Paul D Maier is a barrister specialising in the law of work, labour, and employment. Based in Dublin, Ireland, he is a member of the Law Library, having been called to the Bar in 2022.
Paul represents both employers and employees at all levels of the Courts, as well as before the Labour Court and the Workplace Relations Commission. He is a qualified arbitrator and is frequently commissioned to lead independent investigations and disciplinary procedures for organisations. Additionally, he is regularly engaged to provide legal advice and opinions on employment law and related matters.
Paul serves as the Editor of the Irish Employment Law Journal and Employment Law Report, and he is the Treasurer of the Employment Bar Association.
Background:
The Complainant was a General Operative on a factory floor where he had served as an employee and union shop steward for twenty years. On 12 May 2021 he was involved in a verbal disagreement with another employee which evolved into a physical altercation outside the Respondent’s premises. The Respondent placed the Complainant on leave with pay during an investigation of the incident, which included the review of CCTV footage of the altercation. The Complainant was subject to a disciplinary procedure and was dismissed on the ground of gross misconduct on 25 August 2021. The Complainant appealed, which was unsuccessful, and then referred the matter to the WRC for unfair dismissal on 14 October 2021.
Outcome:
The Adjudication Officer reviewed the evidence gathered by the investigator and put before the Respondent during the disciplinary process. The Adjudication Officer found that many of the facts the Respondent asserted about the altercation, including that the Complainant and his fellow employee needed to be separated, that the Complainant threw a punch, was unsupported by the evidence before the Respondent. The Adjudication Officer found it was inappropriate for the Respondent to find the Complainant’s behaviour constituted bullying, harassment or discrimination. No complaint of such had been made and his actions did not meet the standards of these behaviours as stated in the Respondent’s Code of Conduct. The Adjudication Officer found the Respondent’s decision to dismiss the Complainant to be outside the “band of reasonableness” and was substantively unfair. The Respondent’s attempt to “re-investigate” the incident in the disciplinary stage, instead of only using the evidence found in the investigatory process, made the process procedurally unfair.
While the Respondent objected very strongly to the prospect of the Complainant returning to their employment, the Adjudication Officer did not accept that a reasonable employer would lose faith in an employee with 24 years’ service because of the type of incident in question, which was not criminal or quasi-criminal in nature. Considering the size of the Respondent’s factory, and the age of the Complainant (61 years), the Adjudication Officer directed the Complainant to re-engage the Respondent, with the intervening period between his unfair dismissal to the date of his re-engagement to be regarded as a period of unpaid suspension.

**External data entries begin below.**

-- ==== Sys2Proof/Laws/Decode.lean ====
section
/-! SUPPORT. The opcode map: no two rows overlap, so a word that hits a row decodes to that row's instruction; and what each row's
fields of an encoded word are. -/

namespace Sys2Proof

/-- Two rows match no word together: they differ in a bit both of them fix. -/
def OpRow.apart (r r' : OpRow) : Bool := r.value &&& r'.mask != r'.value &&& r.mask

theorem OpRow.not_hits_of_apart {r r' : OpRow} (h : r.apart r' = true) {w : Word} (hr : r.hits w = true) : r'.hits w = false := by
  simp only [OpRow.apart, OpRow.hits, bne_iff_ne, ne_eq, beq_iff_eq, beq_eq_false_iff_ne] at *
  intro hr'
  apply h
  rw [← hr, ← hr', BitVec.and_assoc, BitVec.and_assoc, BitVec.and_comm r.mask]

/-- No two rows of the opcode map overlap, so the source's priority order never has to choose (R73). -/
theorem opTable_apart : opTable.Pairwise (fun r r' => r.apart r' = true ∧ r'.apart r = true) := by decide

theorem find_of_pairwise {l : List OpRow} (hl : l.Pairwise (fun r r' => r.apart r' = true ∧ r'.apart r = true)) {r : OpRow}
    (hr : r ∈ l) {w : Word} (hw : r.hits w = true) : l.find? (fun q : OpRow => q.hits w) = some r := by
  induction l with
  | nil => cases hr
  | cons q l ih =>
    rw [List.pairwise_cons] at hl
    rw [List.find?_cons]
    rcases List.mem_cons.mp hr with rfl | hmem
    · simp [hw]
    · simp [OpRow.not_hits_of_apart (hl.1 r hmem).2 hw, ih hl.2 hmem]

/-- A word that hits a row of the opcode map decodes to that row's instruction (R73). -/
theorem decode_of_hits {r : OpRow} (hr : r ∈ opTable) {w : Word} (hw : r.hits w = true) : decode w = some (r.build w) := by
  rw [decode, find_of_pairwise opTable_apart hr hw]
  rfl

/-- A word decodes only to the instruction of a row it hits (R73). -/
theorem exists_row_of_decode {w : Word} {i : Instr} (h : decode w = some i) :
    ∃ r ∈ opTable, r.hits w = true ∧ r.build w = i := by
  rw [decode, Option.map_eq_some_iff] at h
  obtain ⟨r, hf, hb⟩ := h
  exact ⟨r, List.mem_of_find?_eq_some hf, List.find?_some (p := fun r : OpRow => r.hits w) hf, hb⟩

/-- A word that hits no row is illegal (R76). -/
theorem decode_eq_none_iff {w : Word} : decode w = none ↔ ∀ r ∈ opTable, r.hits w = false := by
  rw [decode, Option.map_eq_none_iff, List.find?_eq_none]
  simp

/-! ### The fields of a word put together from nibbles -/

variable (c x y n : BitVec 4) (kk : Byte) (nnn : Addr)

@[simp] theorem fieldNNN_nnn : fieldNNN (c ++ nnn) = nnn := by
  apply BitVec.eq_of_getLsbD_eq
  intro i hi
  simp only [fieldNNN, BitVec.getLsbD_extractLsb', BitVec.getLsbD_append]
  simp [hi]

@[simp] theorem fieldX_xkk : fieldX (c ++ x ++ kk) = x := by
  apply BitVec.eq_of_getLsbD_eq
  intro i hi
  simp only [fieldX, BitVec.getLsbD_extractLsb', BitVec.getLsbD_append]
  simp [hi, show ¬ 8 + i < 8 by omega]

@[simp] theorem fieldKK_xkk : fieldKK (c ++ x ++ kk) = kk := by
  apply BitVec.eq_of_getLsbD_eq
  intro i hi
  simp only [fieldKK, BitVec.getLsbD_extractLsb', BitVec.getLsbD_append]
  simp [hi]

@[simp] theorem fieldX_xyn : fieldX (c ++ x ++ y ++ n) = x := by
  apply BitVec.eq_of_getLsbD_eq
  intro i hi
  simp only [fieldX, BitVec.getLsbD_extractLsb', BitVec.getLsbD_append]
  simp [hi, show ¬ 8 + i < 4 by omega, show ¬ 8 + i - 4 < 4 by omega, show 8 + i - 4 - 4 = i by omega]

@[simp] theorem fieldY_xyn : fieldY (c ++ x ++ y ++ n) = y := by
  apply BitVec.eq_of_getLsbD_eq
  intro i hi
  simp only [fieldY, BitVec.getLsbD_extractLsb', BitVec.getLsbD_append]
  simp [hi, show ¬ 4 + i < 4 by omega]

@[simp] theorem fieldN_xyn : fieldN (c ++ x ++ y ++ n) = n := by
  apply BitVec.eq_of_getLsbD_eq
  intro i hi
  simp only [fieldN, BitVec.getLsbD_extractLsb', BitVec.getLsbD_append]
  simp [hi]

/-! ### Masking a word put together from nibbles (the masks of R71) -/

theorem and_nibble_ones : c &&& 0xF#4 = c := by revert c; decide

theorem and_byte_ones : kk &&& 0xFF#8 = kk := BitVec.and_allOnes


theorem and_F000_nnn : (c ++ nnn : Word) &&& 0xF000 = c ++ 0x000#12 := by
  rw [show (0xF000 : Word) = 0xF#4 ++ 0x000#12 by decide, BitVec.and_append]
  simp [and_nibble_ones]

theorem and_F000_xkk : (c ++ x ++ kk : Word) &&& 0xF000 = c ++ 0x0#4 ++ 0x00#8 := by
  rw [show (0xF000 : Word) = 0xF#4 ++ 0x0#4 ++ 0x00#8 by decide, BitVec.and_append, BitVec.and_append]
  simp [and_nibble_ones]

theorem and_F0FF_xkk : (c ++ x ++ kk : Word) &&& 0xF0FF = c ++ 0x0#4 ++ kk := by
  rw [show (0xF0FF : Word) = 0xF#4 ++ 0x0#4 ++ 0xFF#8 by decide, BitVec.and_append, BitVec.and_append]
  simp [and_nibble_ones, and_byte_ones]

theorem and_F00F_xyn : (c ++ x ++ y ++ n : Word) &&& 0xF00F = c ++ 0x0#4 ++ 0x0#4 ++ n := by
  rw [show (0xF00F : Word) = 0xF#4 ++ 0x0#4 ++ 0x0#4 ++ 0xF#4 by decide, BitVec.and_append, BitVec.and_append, BitVec.and_append]
  simp [and_nibble_ones]

theorem and_F000_xyn : (c ++ x ++ y ++ n : Word) &&& 0xF000 = c ++ 0x0#4 ++ 0x0#4 ++ 0x0#4 := by
  rw [show (0xF000 : Word) = 0xF#4 ++ 0x0#4 ++ 0x0#4 ++ 0x0#4 by decide, BitVec.and_append, BitVec.and_append, BitVec.and_append]
  simp [and_nibble_ones]

/-- Every word is its class nibble and its three other nibbles (R70). -/
theorem word_nibbles (w : Word) : w = w.extractLsb' 12 4 ++ fieldX w ++ fieldY w ++ fieldN w := by
  apply BitVec.eq_of_getLsbD_eq
  intro i hi
  simp only [BitVec.getLsbD_append, fieldX, fieldY, fieldN, BitVec.getLsbD_extractLsb']
  by_cases h1 : i < 4
  · simp [h1]
  · by_cases h2 : i < 8
    · simp [h1, show i - 4 < 4 by omega, show 4 + (i - 4) = i by omega]
    · by_cases h3 : i < 12
      · simp [h1, show ¬ i - 4 < 4 by omega, show i - 4 - 4 < 4 by omega, show 8 + (i - 4 - 4) = i by omega]
      · simp [h1, show ¬ i - 4 < 4 by omega, show ¬ i - 4 - 4 < 4 by omega, show i - 4 - 4 - 4 < 4 by omega,
          show 12 + (i - 4 - 4 - 4) = i by omega]

end Sys2Proof
end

Practical Guidance for Employers:
When an employer undergoes an investigation of an incident, they must only have regard to facts found during that investigation process. A disciplinary process should not “re-investigate” an incident, but instead must only make a decision based on the investigation’s findings of fact. In cases with long service and limited other options for employment, re-engagement or reinstatement may be ordered as a remedy for an unfair dismissal.